Australasian Microarray & Associated Technologies Association, AMATA

Mattick, J - Institute for Molecular Bioscience
University of Queensland, 306 Carmody Road, St Lucia, Brisbane, QLD 4072, Australia

It appears that the genetic programming of mammals and other complex organisms has been misunderstood for the past 50 years, because of the assumption - largely true in prokaryotes, but not in complex eukaryotes - that most genetic information is transacted by proteins. The numbers of protein-coding genes do not change appreciably across the metazoa, whereas the relative proportion of non-protein-coding sequences increases markedly with increased developmental complexity. Moreover, it is now evident that the majority of the mammalian genome is transcribed in a developmentally regulated manner, and that most complex genetic phenomena in eukaryotes are RNA-directed.
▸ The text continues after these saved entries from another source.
-- ==== Sys2Proof/Machine/Resets.lean ====
section
/-! DEFINITION. Resets and start-up: POWER_ON, RESET_N_ASSERT, START_UP, START_UP_COMPLETE (10; R3, R33, R134, R157, R173,
R185). -/

namespace Sys2Proof.Machine

/-- The Event Unit from the assertion of a power-on or pin reset: ALERT_N released, nothing pending, no timer (R185, R187,
log 8). -/
def EventUnit.underReset (eu : EventUnit) : EventUnit :=
  { eu with pending := 0, strikes := 0, quarantines := 0, strayPorts := 0, faultRecord := none, linkFaultRecord := none,
            holdoff := none, alert := false }

/-- Every block at the assertion of a power-on or pin reset (R189): ULC DOWN with its queue lost (R3), FIFO and tags empty
and gate OPEN (R33), OTT empty (R134), ports with nothing held (R109, log 8), plan operation abandoned (R157), held replies
dropped (R173), nothing on its way but the OTT's report that it is empty (R134, log 11). Any start-up or RESET FULL in
progress is abandoned. -/
def State.assertReset (s : State) (h : HeldCondition) : State :=
  { s with
    ulc := { state := .down, credits := 0, awaiting := 0, queue := [], tx := none }
    iq := { fifo := [], tags := [], gate := .opened, cond := .noHead }
    ps := { s.ps with op := .idle }
    ott := []
    ports := s.ports.map fun q => q.outOfService .disabled none
    cu := { taking := none, held := [] }
    eu := s.eu.underReset
    rs := { s.rs with state := .running, held := some h, full := .none }
    mail := .atReset }

/-- POWER_ON (R189). -/
def execPowerOn (s : State) : Host.Outcome State Fault Refusal :=
  .next (s.assertReset .powerOn)

/-- The held condition that a RESET_N assertion brings: a power-on condition still in force stays one (R189, log 21). -/
def ResetUnit.pinHeld (rs : ResetUnit) : HeldCondition :=
  if rs.held = some .powerOn then .powerOn else .pin

/-- RESET_N_ASSERT (R189). -/
def execResetNAssert (s : State) : Host.Outcome State Fault Refusal :=
  .next { s.assertReset s.rs.pinHeld with pins := { s.pins with resetN := true } }

/-- The reset cause record when a start-up of a cause begins (R190). -/
def ResetUnit.recordCause (rs : ResetUnit) (c : ResetCause) : ResetUnit :=
  match c with
  | .powerOn => { rs with lastCause := .powerOn, previousCause := none, resetCount := 0 }
  | .pin => { rs with lastCause := .pin, previousCause := some rs.lastCause, resetCount := satInc rs.resetCount }
  | .command => { rs with lastCause := .command, previousCause := some rs.lastCause, resetCount := satInc rs.resetCount }

/-- A start-up begins (R191, steps 1 and 2): the cause is recorded, both banks are cleared, and hit reports made before it
are void (R56, log 11). -/
def State.beginStartUp (s : State) (c : ResetCause) (sample : PlanSel) : State :=
  { s with
    rs := { s.rs.recordCause c with state := .starting, held := none, full := .none, sample := sample }
    ps := { s.ps with bankA := .cleared, bankB := .cleared }
    mail := { s.mail with hitReports := [] } }

/-- START_UP (R189, R191): at the end of a held condition, with PLAN_SEL sampled now, or after a RESET FULL whose answers
and abort are done, with PLAN_SEL as sampled when the RESET was taken. -/
def execStartUp (sel : PlanSel) (s : State) : Host.Outcome State Fault Refusal :=
  .next
    (match s.rs.held with
    | some .powerOn => { s.beginStartUp .powerOn sel with pins := { s.pins with resetN := false, planSel := sel } }
    | some .pin => { s.beginStartUp .pin sel with pins := { s.pins with resetN := false, planSel := sel } }
    | none => if s.rs.full = .ready then s.beginStartUp .command s.rs.sample else s)

/-- The pass-through window of the PASS start plan (R192). -/
def passWindow : Window :=
  { base := 0, limit := 0xFFFFFF, mask := none, readPolicy := .allow, writePolicy := .allow, mode := .direct 0 0 none }

/-- A port becomes ACTIVE with nothing held: the state change is reported and its idle timer brought to its conditions
(R96, R103). -/
def State.activate (s : State) (p : PortId) : State :=
  ((s.setPort p { (s.port p).outOfService .active none with autoEnable := false }).attemptDue (.portChanged p)).settleIdle p

/-- Step 5 of start-up: the start plan is loaded into bank A, and under PASS T0 is made ACTIVE or given its auto-enable flag
(R192). -/
def State.loadStartPlan (s : State) : State :=
  match s.rs.sample with
  | .empty => s
  | .pass =>
    let s1 := { s with ps := { s.ps with bankA := s.ps.bankA.setWindow 0 (.loaded passWindow) } }
    if s.pins.link.get 0 then s1.activate 0 else s1.setPort 0 { s1.port 0 with autoEnable := true }

/-- Steps 3 and 4 of start-up: every port, the Event Unit, the timebase, the Plan Store and the gate at their start values
(R81, R109, R185, R187, R191). -/
def State.startValues (s : State) : State :=
  ({ s with
    ports := .replicate 8 .startUp
    eu := .startUp
    tb := { exponent := Config.exponent, pendingExponent := none }
    ps := { s.ps with active := .a, generation := 0, op := .idle, drainTimeout := Config.drainTimeout } }).openGate

/-- Step 7 of start-up at the ULC (R1, R191): from DOWN, LINK START if the carrier is PRESENT, else READY; an ULC that
stayed UP, or is READY after a loss, sends nothing. -/
def State.ulcStart (s : State) : State :=
  if s.ulc.state = .down then
    if s.pins.carrier then s.linkStart else { s with ulc := { s.ulc with state := .ready } }
  else s

/-- START_UP_COMPLETE (R191, steps 3 to 7). -/
def execStartUpComplete (s : State) : Host.Outcome State Fault Refusal :=
  .next
    (if s.rs.state = .starting then
      let s1 := s.startValues.loadStartPlan.capture .resetDone
      ({ s1 with rs := { s1.rs with state := .running } }).ulcStart.attemptDue .startUpComplete
    else s)

end Sys2Proof.Machine
end

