/-- RESET_TRAFFIC places DONE, asks for an abort and returns every WAKING port to PARKED, and touches nothing else: a port where no
copy waits returns in this step, and one where some do has its return still to take, with the abort that removes them
(AbortAnswersInOrder; R107, R108, log 27).
RESET_FULL places DONE first, then answers every held reply and every request of the FIFO ABORTED, a READ with a READ RESPONSE, a
WRITE with a WRITE RESPONSE and a CONTROL request, as every held one, with a CONTROL REPLY, those of the FIFO in FIFO order, returns
the FIFO's credits, abandons the plan operation, asks for an abort and keeps the sample of PLAN_SEL (R34, R156, R171, R172). PLAN_SEL's
level, the order of the answers and of the credits, and how many of the answers, the last ones, are placed with those of the OTT's
abort (AbortAnswersInOrder), are the command's operands (log 4, log 12, log 13). That the DONE of a RESET_TRAFFIC is
placed in this step, ahead of the answer of an entry that completes before the abort, is the model's choice (log 28). -/
def Obligations.ResetsByCommand : Prop :=
  ∀ (s : State) (t : Tag),
    let kindOf : Request → ResponseKind := fun r =>
      match r.body with
      | .memory .read _ _ _ => .read
      | .memory .write _ _ _ => .write
      | .control _ => .control
    (s.Takes t [0x01, 0x00] →
      ∃ u, exec .resetTraffic s = .next u
        ∧ u.ulc = (s.reply t .done []).ulc
        ∧ u.mail.aborts = s.mail.aborts ++ [.resetTraffic]
        ∧ (∀ p, u.port p = if (s.port p).state = .waking ∧ (s.port p).egress = [] ∧ s.claims p = [] then
              { s.port p with state := .parked, wake := none } else s.port p)
        ∧ (∀ p, u.port p ≠ s.port p → AttemptEvent.portChanged p ∈ u.mail.attempts)
        ∧ (∀ p, p ∈ u.mail.returns ↔ p ∈ s.mail.returns
            ∨ ((s.port p).state = .waking ∧ ((s.port p).egress ≠ [] ∨ s.claims p ≠ [])))
        ∧ u = { s.inHand with ulc := u.ulc, ports := u.ports, mail := u.mail })
    ∧ (∀ (sel : PlanSel) (credit : CreditPath) (order : FullOrder), s.Takes t [0x01, 0x01] →
        let held : List (ResponseKind × Tag) := s.cu.held.map fun h => (.control, h.tag)
        let fifo : List (ResponseKind × Tag) := s.iq.fifo.map fun r => (kindOf r, r.tag)
        ∃ (u : State) (now later : List (ResponseKind × Tag)), exec (.resetFull sel credit order) s = .next u
          ∧ (s.ulc.state = .up →
              u.ulc.queue = s.ulc.queue ++ [⟨.control, t, .done, s.eu.summary, []⟩]
                ++ now.map (fun r => ⟨r.1, r.2, .aborted, if r.1 = .control then s.eu.summary else 0, []⟩)
              ∧ u.mail.answers = s.mail.answers ++ later.map (fun r => ⟨r.1, r.2⟩)
              ∧ List.Perm (now ++ later) (held ++ fifo) ∧ List.Sublist fifo (now ++ later)
              ∧ later.length = min order.late (held.length + fifo.length))
          ∧ (s.ulc.state ≠ .up → u.mail.answers = s.mail.answers)
          ∧ u.iq.fifo = [] ∧ u.iq.tags = s.iq.tags ∧ u.iq.cond = .noHead ∧ u.cu = ⟨none, []⟩
          ∧ u.ps = { s.ps with op := .idle }
          ∧ (s.ulc.state = .up → credit = .atOnce → u.ulc.credits = s.ulc.credits + s.iq.fifo.length)
          ∧ (credit = .later → u.ulc.credits = s.ulc.credits ∧ u.mail.creditReturns = s.iq.fifo.length)
          ∧ u.mail.aborts = s.mail.aborts ++ [.resetFull] ∧ u.rs = { s.rs with full := .awaitAbort, sample := sel }
          ∧ u.pins = { s.pins with planSel := sel }
          ∧ u = { s with pins := u.pins, ulc := u.ulc, iq := u.iq, ps := u.ps, cu := u.cu, rs := u.rs, mail := u.mail })

/-! ## Records -/

/-- The record of every well-formed window entry has 32 bytes and reads back as that entry, and the record of every page
entry has 4 bytes and reads back as that entry (R14, R15). -/
def Obligations.RecordsReadBack : Prop :=
  (∀ e : WindowEntry, e.wellFormed = true → e.record.length = 32 ∧ parseWindow e.record = some e)
    ∧ ∀ e : PageEntry, e.record.length = 4 ∧ parsePage e.record = e

end Statements
end

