-- ==== Sys2Proof/Laws/Ops.lean ====
section
/-! SUPPORT. One lemma for each field that a shared operation with a choice in it leaves alone, in the order of
Machine/Ops.lean; the port a write reaches; and small laws of the lists and counters the operations use. -/

namespace Sys2Proof.Machine

/-! `attemptDue` -/

@[simp] theorem State.attemptDue_creditReturns (s : State) (e : AttemptEvent) :
    (s.attemptDue e).mail.creditReturns = s.mail.creditReturns := rfl
@[simp] theorem State.attemptDue_hitReports (s : State) (e : AttemptEvent) :
    (s.attemptDue e).mail.hitReports = s.mail.hitReports := rfl
@[simp] theorem State.attemptDue_occurrences (s : State) (e : AttemptEvent) :
    (s.attemptDue e).mail.occurrences = s.mail.occurrences := rfl
@[simp] theorem State.attemptDue_aborts (s : State) (e : AttemptEvent) :
    (s.attemptDue e).mail.aborts = s.mail.aborts := rfl
@[simp] theorem State.attemptDue_emptyReports (s : State) (e : AttemptEvent) :
    (s.attemptDue e).mail.emptyReports = s.mail.emptyReports := rfl
@[simp] theorem State.attemptDue_ends (s : State) (e : AttemptEvent) :
    (s.attemptDue e).mail.ends = s.mail.ends := rfl
@[simp] theorem State.attemptDue_answers (s : State) (e : AttemptEvent) :
    (s.attemptDue e).mail.answers = s.mail.answers := rfl
@[simp] theorem State.attemptDue_returns (s : State) (e : AttemptEvent) :
    (s.attemptDue e).mail.returns = s.mail.returns := rfl
@[simp] theorem State.attemptDue_arrivals (s : State) (e : AttemptEvent) :
    (s.attemptDue e).mail.arrivals = s.mail.arrivals := rfl
@[simp] theorem State.attemptDue_loss (s : State) (e : AttemptEvent) :
    (s.attemptDue e).mail.loss = s.mail.loss := rfl

/-! `hitReport` -/

@[simp] theorem State.hitReport_creditReturns (s : State) (w : WindowIx) :
    (s.hitReport w).mail.creditReturns = s.mail.creditReturns := rfl
@[simp] theorem State.hitReport_occurrences (s : State) (w : WindowIx) :
    (s.hitReport w).mail.occurrences = s.mail.occurrences := rfl
@[simp] theorem State.hitReport_aborts (s : State) (w : WindowIx) :
    (s.hitReport w).mail.aborts = s.mail.aborts := rfl
@[simp] theorem State.hitReport_emptyReports (s : State) (w : WindowIx) :
    (s.hitReport w).mail.emptyReports = s.mail.emptyReports := rfl
@[simp] theorem State.hitReport_ends (s : State) (w : WindowIx) :
    (s.hitReport w).mail.ends = s.mail.ends := rfl
@[simp] theorem State.hitReport_attempts (s : State) (w : WindowIx) :
    (s.hitReport w).mail.attempts = s.mail.attempts := rfl
@[simp] theorem State.hitReport_answers (s : State) (w : WindowIx) :
    (s.hitReport w).mail.answers = s.mail.answers := rfl
@[simp] theorem State.hitReport_returns (s : State) (w : WindowIx) :
    (s.hitReport w).mail.returns = s.mail.returns := rfl
@[simp] theorem State.hitReport_arrivals (s : State) (w : WindowIx) :
    (s.hitReport w).mail.arrivals = s.mail.arrivals := rfl
@[simp] theorem State.hitReport_loss (s : State) (w : WindowIx) :
    (s.hitReport w).mail.loss = s.mail.loss := rfl

/-! `requestAbort` -/

@[simp] theorem State.requestAbort_creditReturns (s : State) (a : AbortSource) :
    (s.requestAbort a).mail.creditReturns = s.mail.creditReturns := rfl
@[simp] theorem State.requestAbort_hitReports (s : State) (a : AbortSource) :
    (s.requestAbort a).mail.hitReports = s.mail.hitReports := rfl
@[simp] theorem State.requestAbort_occurrences (s : State) (a : AbortSource) :
    (s.requestAbort a).mail.occurrences = s.mail.occurrences := rfl
@[simp] theorem State.requestAbort_emptyReports (s : State) (a : AbortSource) :
    (s.requestAbort a).mail.emptyReports = s.mail.emptyReports := rfl
@[simp] theorem State.requestAbort_ends (s : State) (a : AbortSource) :
    (s.requestAbort a).mail.ends = s.mail.ends := rfl
@[simp] theorem State.requestAbort_attempts (s : State) (a : AbortSource) :
    (s.requestAbort a).mail.attempts = s.mail.attempts := rfl
@[simp] theorem State.requestAbort_answers (s : State) (a : AbortSource) :
    (s.requestAbort a).mail.answers = s.mail.answers := rfl
@[simp] theorem State.requestAbort_returns (s : State) (a : AbortSource) :
    (s.requestAbort a).mail.returns = s.mail.returns := rfl
@[simp] theorem State.requestAbort_arrivals (s : State) (a : AbortSource) :
    (s.requestAbort a).mail.arrivals = s.mail.arrivals := rfl
@[simp] theorem State.requestAbort_loss (s : State) (a : AbortSource) :
    (s.requestAbort a).mail.loss = s.mail.loss := rfl

/-! `reportEmpty` -/

@[simp] theorem State.reportEmpty_creditReturns (s : State) :
    (s.reportEmpty).mail.creditReturns = s.mail.creditReturns := rfl
@[simp] theorem State.reportEmpty_hitReports (s : State) :
    (s.reportEmpty).mail.hitReports = s.mail.hitReports := rfl
@[simp] theorem State.reportEmpty_occurrences (s : State) :
    (s.reportEmpty).mail.occurrences = s.mail.occurrences := rfl
@[simp] theorem State.reportEmpty_aborts (s : State) :
    (s.reportEmpty).mail.aborts = s.mail.aborts := rfl
@[simp] theorem State.reportEmpty_ends (s : State) :
    (s.reportEmpty).mail.ends = s.mail.ends := rfl
@[simp] theorem State.reportEmpty_attempts (s : State) :
    (s.reportEmpty).mail.attempts = s.mail.attempts := rfl
@[simp] theorem State.reportEmpty_answers (s : State) :
    (s.reportEmpty).mail.answers = s.mail.answers := rfl
@[simp] theorem State.reportEmpty_returns (s : State) :
    (s.reportEmpty).mail.returns = s.mail.returns := rfl
@[simp] theorem State.reportEmpty_arrivals (s : State) :
    (s.reportEmpty).mail.arrivals = s.mail.arrivals := rfl
@[simp] theorem State.reportEmpty_loss (s : State) :
    (s.reportEmpty).mail.loss = s.mail.loss := rfl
Evidence will be presented that (i) regulatory information scales quadratically with functional complexity; (ii) current estimates of the amount of the human genome under evolutionary selection are simplistic and probably based on a false premise; (iii) there are thousands of non-protein-coding transcripts in mammals that are dynamically expressed during differentiation and development, many of which show precise expression patterns and subcellular localization in the brain; (iv) many 3’UTRs are expressed separately from their associated protein-coding sequences to transmit genetic information in trans; and (v) there are large numbers of small RNAs, including new classes, expressed from the human and mouse genomes, that may be discerned in deep sequencing datasets. There is also genome-wide evidence of editing of noncoding RNA sequences, especially in the brain and especially in humans (in Alu elements), which may form an important part of the molecular basis of learning and memory. Thus the majority of the human genome appears not to be junk but rather is devoted to a highly sophisticated RNA regulatory system that directs developmental trajectories and mediates gene-environment interactions via the control of chromatin architecture and epigenetic memory, transcription, splicing, RNA modification and editing, mRNA translation and RNA stability.